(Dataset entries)
/-! ### Events, notices, hours and meters (R385 to R402) -/

/-- An event enters the Scorepad's records, or waits while it is frozen, and reaches nothing but the event unit and the outputs (R385, R387,
R392); an image-defined condition raises event 496 + k where the image in force defines it. FREEZE holds the records until it is cleared, by
the host or after 2 s with event 450, and they then enter in order (R392); under presence the records are cleared with event 456; the
steward persists what waits, seven records to a page, unless it is parked, and a sector that its ring reuses loses its old ones (R393); a
clock write raises event 451 (R395). Each of these commands completes, with its own effect, in every state that meets the conditions named:
imageDefinedCondition, freezeWrite, freezeTimeout, scorepadClear, scorepadPersist, wallWrite. -/
def Obligations.EventsAndTheScorepad : Prop :=
  (∀ (s : State) (ev : Nat) (l : List Word) (k : Fin 16), Live s →
     Touches [.evt, .sent] s (raise ev l s) ∧ (∃ m, (raise ev l s).sent = m ++ s.sent)
     ∧ (∀ i, s.img.inForce = some i →
         (∀ v, Sparse.find i.eventMap k = some v → exec (.imageDefinedCondition k) s = .next (withdrawTap (raise (496 + k) [] s)))
         ∧ (Sparse.find i.eventMap k = none → exec (.imageDefinedCondition k) s = .next (withdrawTap s)))
     ∧ (s.img.inForce = none → exec (.imageDefinedCondition k) s = .next (withdrawTap s)))
  ∧ (∀ (s : State) (v : Word), Live s →
       (∃ t, exec (.freezeWrite true) s = .next (withdrawTap t) ∧ frozen t = true ∧ SameRegsBut [Reg.evtSpCtrl] s t
         ∧ t = { s with regs := t.regs })
       ∧ (frozen s = false → exec (.freezeWrite false) s = .next (withdrawTap s) ∧ exec .freezeTimeout s = .next (withdrawTap s))
       ∧ (frozen s = true → ∃ a : State, frozen a = false ∧ SameRegsBut [Reg.evtSpCtrl] s a
           ∧ a = { s with regs := a.regs, evt := { s.evt with held := [] } }
           ∧ exec (.freezeWrite false) s = .next (withdrawTap (forEach s.evt.held enterHeld a))
           ∧ exec .freezeTimeout s = .next (withdrawTap (raise 450 [] (forEach s.evt.held enterHeld a))))
       ∧ (s.window = true → exec .scorepadClear s = .next (withdrawTap
           (raise 456 [word s.evt.records.length]
           { s with evt := { s.evt with records := [], persisted := [], toPersist := []
                                        last := s.evt.last.filter (fun k => s.evt.held.any (SpRecord.same k)) } })))
       ∧ (parked s = true ∨ s.evt.toPersist = [] → exec .scorepadPersist s = .next (withdrawTap s))
       ∧ (parked s = false → s.evt.toPersist ≠ [] → (∃ t, exec .scorepadPersist s = .next (withdrawTap t) ∧
           t.evt.toPersist = []
           ∧ (s.evt.toPersist.length ≤ 7 → t.evt.persistPage = s.evt.persistPage + 1
             ∧ t.evt.persisted = s.evt.persisted.filter (fun e => decide (s.evt.persistPage / 64 < e.1 / 64 + 8))
                 ++ s.evt.toPersist.map (fun r => (s.evt.persistPage, r))
             ∧ (s.evt.persistPage < 512 → t.nvm = s.nvm))
           ∧ t.evt = { s.evt with persisted := t.evt.persisted, persistPage := t.evt.persistPage, toPersist := [], persistRun := false }
           ∧ Touches [.evt, .nvm, .bytes] s t))
       ∧ (∃ t, exec (.wallWrite v) s = .next (withdrawTap t) ∧
           t.reg Reg.evtWall = v ∧ SameRegsBut [Reg.evtWall] s t
           ∧ t = raise 451 [s.reg Reg.evtWall, v] { s with regs := t.regs, evt := { s.evt with wallSet := true } }))

/-- Each read of the notice port gives the next word of the packet in service; with none in service, the first word of the first packet of
the chain of highest priority, and 0 where there is none (R398). Hours advance by one each tick while island 20 is well, with a pulse of
TSYNC_OUT and a second less of the window (R343, R394, R426); every 60th a checkpoint is kept or event 457 raised; every active context has
its second; a snapshot that does not fit is missed with event 452 (R400, R402). Each of these commands completes, with its own effect, in
every state that meets the conditions named: noticePop, hoursTick, hoursCheckpoint, meterSnapshot, activeSecondTick. -/
def Obligations.NoticesHoursAndMeters : Prop :=
  (∀ s : State, Live s →
     let out := fun (w : Word) (e : EvtUnit) => { s with evt := e, sent := .read Reg.evtNtcPop w :: s.sent }
     (∀ c w l n, s.evt.service = some (c, w :: l, n) →
       exec .noticePop s = .next (withdrawTap (out w { s.evt with service := if l.isEmpty then none else some (c, l, n) })))
     ∧ (s.evt.service = none →
         (∀ c w l rest, Sparse.get [] s.evt.chains c = (w :: l) :: rest → (∀ x, x < c → Sparse.get [] s.evt.chains x = []) → c < 4 →
           exec .noticePop s = .next (withdrawTap
                                (out w { s.evt with chains := Sparse.set [] s.evt.chains c rest
                                                    service := if l.isEmpty then none else some (c, l, l.length + 1) })))
         ∧ ((∀ x, x < 4 → Sparse.get [] s.evt.chains x = []) → exec .noticePop s = .next (withdrawTap (out 0 s.evt)))))
  ∧ (∀ (s : State) (n : Nat), Live s →
       (20 ∉ s.pwr.recovering →
         (s.sec.window = false →
           exec .hoursTick s = .next (withdrawTap { s with evt := { s.evt with hours := s.evt.hours + 1 }, sent := .tsync :: s.sent }))
         ∧ (s.sec.window = true →
           exec .hoursTick s = .next (withdrawTap
             { s with evt := { s.evt with hours := s.evt.hours + 1 }, sent := .tsync :: s.sent, sec := { s.sec with remain := s.sec.remain - 1 } }))
         ∧ (s.evt.hours.toNat % 60 = 0 →
             (∃ t, exec (.hoursCheckpoint true) s = .next (withdrawTap t) ∧
               t.evt = { s.evt with hourPage := s.evt.hourPage + 1
                                    checkpoints := (s.evt.hourPage, (s.evt.hours, s.evt.cycles))
                                      :: s.evt.checkpoints.filter (fun e => decide (s.evt.hourPage / 64 < e.1 / 64 + 8)) }
               ∧ (s.evt.hourPage < 512 → t.nvm = s.nvm) ∧ Touches [.evt, .nvm, .bytes] s t)
             ∧ (∃ t, exec (.hoursCheckpoint false) s = .next (withdrawTap t) ∧
               ∃ a : State, t = raise 457 [] a
               ∧ a.evt = { s.evt with hourPage := s.evt.hourPage + 1
                                      checkpoints := s.evt.checkpoints.filter (fun e => decide (s.evt.hourPage / 64 < e.1 / 64 + 8)) }
               ∧ (s.evt.hourPage < 512 → a.nvm = s.nvm) ∧ Touches [.evt, .nvm, .bytes] s a)
             ∧ (s.flag Reg.evtMtrCtrl Fld.evtMtrCtrlEnable = true →
                 let used := (s.reg Reg.evtMtrTail - s.reg Reg.evtMtrHead).toNat + (activeContexts s).length
                 (2 ^ meterLog s < used → (∃ t, exec .meterSnapshot s = .next (withdrawTap t) ∧
                   t.evt.gap = true ∧ t.ctx = s.ctx
                   ∧ SameRegsBut [Reg.evtMtrMissed] s t ∧ Touches [.regs, .evt, .sent] s t))
                 ∧ (used ≤ 2 ^ meterLog s → (∃ t, exec .meterSnapshot s = .next (withdrawTap t) ∧
                     t.reg Reg.evtMtrTail = word ((s.reg Reg.evtMtrTail).toNat + (activeContexts s).length)
                     ∧ t.evt.gap = false ∧ t.evt.restart = false ∧ (∀ i, (t.ctxAt i).metersChanged = false)
                     ∧ SameRegsBut [Reg.evtMtrTail] s t ∧ Touches [.regs, .evt, .sent, .ctx] s t)))))
       ∧ (20 ∈ s.pwr.recovering → ∀ b, exec .hoursTick s = .next (withdrawTap s) ∧ exec (.hoursCheckpoint b) s = .next (withdrawTap s)
         ∧ exec .meterSnapshot s = .next (withdrawTap s))
       ∧ (25 ∉ s.pwr.recovering → s.pwr.state ≤ 1 → Sparse.wf (fun _ => ({} : Context)) s.ctx = true →
         (∃ t, exec .activeSecondTick s = .next (withdrawTap t) ∧
           (t.ctxAt n = if (s.ctxAt n).tasks = [] then s.ctxAt n
             else { s.ctxAt n with activeS := (s.ctxAt n).activeS + 1, metersChanged := true }) ∧ t = { s with ctx := t.ctx }))
       ∧ (25 ∈ s.pwr.recovering ∨ 2 ≤ s.pwr.state → exec .activeSecondTick s = .next (withdrawTap s)))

Instructions for the task ->
The answer should contain only the lines from the first line of the entries through the line holding "steward persists what", each exactly as written.

Your solution ->
/-! ### Events, notices, hours and meters (R385 to R402) -/

/-- An event enters the Scorepad's records, or waits while it is frozen, and reaches nothing but the event unit and the outputs (R385, R387,
R392); an image-defined condition raises event 496 + k where the image in force defines it. FREEZE holds the records until it is cleared, by
the host or after 2 s with event 450, and they then enter in order (R392); under presence the records are cleared with event 456; the
steward persists what waits, seven records to a page, unless it is parked, and a sector that its ring reuses loses its old ones (R393); a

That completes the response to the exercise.